Should the road become defective and unsafe due to the accumulation of ice and snow, however, County could be in violation of its maintenance duties if it is shown that County had ample time and notice to correct the condition. Farrell v. State, 46 A.D.2d 697, 359 N.Y.S.2d 922 (1974); Meta v. Township of Cherry Hill, 152 N.J.Super. 228, 377 A.2d 934 (App.1977); Ewald v. City of South Bend, 104 Ind.App. 679, 12 N.E.2d 995 (1938). Although a highway department usually does not have the duty to remove ice from the highway, the department can be held liable for its negligence in permitting a dangerous situation to continue without attempting to remedy or guard against the danger. Jones v. Commonwealth, Dept. of Highways, 520 S.W.2d 749 (Ky.1975). Counties should keep the highways in a reasonably safe condition. See SDCL 31-12-19. Cf. Homan v. Chicago & Northwestern Transp. Co., 314 N.W.2d 861 (S.D.1982) (plaintiffs action was predicated upon a theory that a township’s road was “out of repair” (SDCL 31-32-10) and rejected.) This action centers on an alleged breach of duty under SDCL 31-12-19. The reasonable length of time to remedy unsafe conditions, as well as the application of the reasonable and ordinary maintenance procedure, depend on the facts and circumstances of each case. Such considerations are questions for the jury.
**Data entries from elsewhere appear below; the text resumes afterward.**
-- ==== Sys2Proof/Machine/Ops.lean ====
section
/-! DEFINITION. The named operations over memory and registers: the staging windows, byte lanes, key and nonce words,
and the shared steps every command is built from (finish, error entry, InstanceClear, command issue, reset). -/

namespace Sys2Proof.Machine

/-! ### The staging memory -/

/-- The byte the memory lists at an address, if any. -/
def Mem.find? : List Host.Cell → Nat → Option Byte
  | [], _ => none
  | (x, c) :: m, a => if x = a then some c else Mem.find? m a

/-- Put a byte at an address, keeping the addresses rising. -/
def Mem.put : List Host.Cell → Nat → Byte → List Host.Cell
  | [], a, b => [(a, b)]
  | (x, c) :: m, a, b =>
    if a < x then (a, b) :: (x, c) :: m
    else if a = x then (a, b) :: m
    else (x, c) :: Mem.put m a b

/-- Put bytes at consecutive addresses from `a` on. -/
def Mem.putAll : List Host.Cell → Nat → List Byte → List Host.Cell
  | m, _, [] => m
  | m, a, b :: bs => Mem.putAll (Mem.put m a b) (a + 1) bs

/-- The addresses rise strictly from `lo` on and stay below `hi`. -/
def Mem.risesFrom (lo hi : Nat) : List Host.Cell → Bool
  | [] => true
  | (x, _) :: m => decide (lo ≤ x) && decide (x < hi) && Mem.risesFrom (x + 1) hi m

/-- The canonical form: addresses strictly rising and inside DIN and DOUT. An unlisted address holds no written byte,
so no entry can equal what an unlisted address holds (log entry 9). -/
def Mem.wf (m : List Host.Cell) : Bool :=
  Mem.risesFrom Config.dinBase (Config.doutBase + Config.stageBytes) m

/-- A staging byte: what was last written, else the free value of the last reset (R40, R41, R211; log entry 9). -/
def State.stage (s : State) (a : Nat) : Byte :=
  match Mem.find? s.mem a with
  | some b => b
  | none => Config.stagingByte s.epoch a

/-- DIN[i] (R40). -/
def State.dinByte (s : State) (i : Nat) : Byte := s.stage (Config.dinBase + i)

/-- DOUT[i] (R41). -/
def State.doutByte (s : State) (i : Nat) : Byte := s.stage (Config.doutBase + i)

/-- Write bytes at consecutive staging offsets. -/
def State.putStage (s : State) (a : Nat) (bs : List Byte) : State :=
  { s with mem := Mem.putAll s.mem a bs }

/-! ### Byte lanes (R61) -/

/-- Byte k of a word is bits 8k+7:8k (R61). -/
def lane (w : Word) (k : Nat) : Byte := w.extractLsb' (8 * k) 8

/-- The four bytes of a word in lane order (R61). -/
def laneBytes (w : Word) : List Byte := [lane w 0, lane w 1, lane w 2, lane w 3]

/-- The word with the four given bytes in its lanes 0 to 3 (R61). -/
def ofLanes (b0 b1 b2 b3 : Byte) : Word := b3 ++ b2 ++ b1 ++ b0

/-- The staging word at a byte offset (R40, R41). -/
def State.stageWord (s : State) (a : Nat) : Word :=
  ofLanes (s.stage a) (s.stage (a + 1)) (s.stage (a + 2)) (s.stage (a + 3))

/-- KEYj (R38). -/
def Key.get (k : Key) (j : BitVec 3) : Word :=
  match j.toNat with
  | 0 => k.k0
  | 1 => k.k1
  | 2 => k.k2
  | 3 => k.k3
  | 4 => k.k4
  | 5 => k.k5
  | 6 => k.k6
  | _ => k.k7

/-- A write to KEYj (R38). -/
def Key.set (k : Key) (j : BitVec 3) (v : Word) : Key :=
  match j.toNat with
  | 0 => { k with k0 := v }
  | 1 => { k with k1 := v }
  | 2 => { k with k2 := v }
  | 3 => { k with k3 := v }
  | 4 => { k with k4 := v }
  | 5 => { k with k5 := v }
  | 6 => { k with k6 := v }
  | _ => { k with k7 := v }

/-- The 32 key bytes, byte 0 first (R38, R61). -/
def Key.bytes (k : Key) : List Byte :=
  laneBytes k.k0 ++ laneBytes k.k1 ++ laneBytes k.k2 ++ laneBytes k.k3 ++
  laneBytes k.k4 ++ laneBytes k.k5 ++ laneBytes k.k6 ++ laneBytes k.k7

/-- NONCE[i]: byte 0 is the most significant of the big-endian number (R62). -/
def nonceByte (n : BitVec 96) (i : Nat) : Byte := n.extractLsb' (8 * (11 - i)) 8

/-- NONCEj (R35): bits 8k+7:8k are NONCE[4j+k]. -/
def nonceWord (n : BitVec 96) (j : Nat) : Word :=
  ofLanes (nonceByte n (4 * j)) (nonceByte n (4 * j + 1)) (nonceByte n (4 * j + 2)) (nonceByte n (4 * j + 3))

/-- BE96(i), the nonce of frame i (R62, R101). -/
def be96 (i : Nat) : BitVec 96 := BitVec.ofNat 96 i

/-! ### Result codes -/

/-- The number of a result code (R180). -/
def Code.bits : Code → Byte
  | .ok => 0x00
  | .eos => 0x01
  | .chunkSize => 0x10
  | .nonceOverflow => 0x11
  | .authentication => 0x12
  | .closedWriter => 0x13
  | .io => 0x14
  | .illegalCommand => 0x20
  | .wrongMode => 0x21
  | .badLength => 0x22

/-- The result code that reports a latched error (R30, R180). -/
def TErr.code : TErr → Code
  | .nonceOverflow => .nonceOverflow
  | .authentication => .authentication
  | .io => .io

/-! ### The shared steps of a command -/

/-- BUSY: a command is in progress (R21, R26). -/
def State.busy (s : State) : Bool := s.seq != .idle

/-- `finish(code, count)` (R15, R173): RESULT, COUNT, BUSY <- 0 and DONE <- 1 as one step. -/
def State.finish (s : State) (code : Code) (count : Nat) : State :=
  { s with result := code, count := BitVec.ofNat 32 count, seq := .idle, irqDone := true }

/-- The terminal-error slot after an error: the first error wins (R54, R191, R195). -/
def latchFirst (slot : Option TErr) (e : TErr) : Option TErr :=
  match slot with
  | none => some e
  | some e0 => some e0

/-- ERROR ENTRY (R191): latch the error in TERR if it is empty, then finish with its code. IO_CAUSE is already written
by the helper that met an IO error. -/
def State.enterError (s : State) (e : TErr) (count : Nat) : State :=
  ({ s with inst.terr := latchFirst s.inst.terr e }).finish e.code count

/-- RETURN FROM AN ERROR (R194) and the end of any codec: InstanceClear (R132), the only thing that empties TERR
besides reset. -/
def State.instanceClear (s : State) : State := { s with inst := Inst.empty }

/-- How many turns the next command waits before it begins: its draw, or none (R231; log entry 4). -/
def nextLag : List Nat → Nat
  | [] => 0
  | n :: _ => n

/-- Command acceptance (R172): a write to CMD while BUSY = 1 only sets OVR; else BUSY <- 1, and the command runs, at once
or after the turns its draw of `lags` gives (R231; log entry 4). -/
def State.issue (s : State) (i : Option Instr) (body : State → State) : Host.Outcome State Fault Refusal :=
  if s.busy then .next { s with irqOvr := true }
  else match nextLag s.lags with
    | 0 => .next (body { s with seq := .start i 0, lags := s.lags.tail })
    | n + 1 => .next { s with seq := .start i n, lags := s.lags.tail }

/-- What a transaction adds to a next state; a fault or a refusal stays what it is. -/
def onNext (f : State → State) : Host.Outcome State Fault Refusal → Host.Outcome State Fault Refusal
  | .next s => .next (f s)
  | .fault r => .fault r
  | .refused r => .refused r

/-- The reset input is asserted (R210 to R212): registers, hidden state and the command in progress go to their reset
values, DIN and DOUT to fresh free values; the environment's answers and what the ports have already seen stay. -/
def State.enterReset (s : State) : State :=
  { State.reset with
    inReset := true
    chunkMax := s.chunkMax
    bus := s.bus
    snkPort := s.snkPort
    srcPort := s.srcPort
    lags := s.lags
    sunk := s.sunk
    taken := s.taken
    obs := s.obs
    epoch := s.epoch + 1
    draws := s.draws }

/-- The reset input is released (R210). -/
def State.leaveReset (s : State) : State := { s with inReset := false }

end Sys2Proof.Machine
end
Koehler at 765; Ehlinger at 788; 4 Blashfield Auto Law § 163.11 (3d ed. 1965).

Viewing the evidence most favorably to the non-moving party, Bland, we find that evidence of an accumulation of snow or ice over a long period of time on a highway may present a hazard to motorists and creates a jury question as to the ordinary and reasonable maintenance provided by County. Scho-enwald at 520.

Reversed and remanded.

MILLER, C.J., concurs. WUEST and SABERS, JJ., concur specially. AMUNDSON, J., dissents.

Davison County did not raise sovereign immunity as a defense nor was it postured as an issue in the briefs presented to this Court.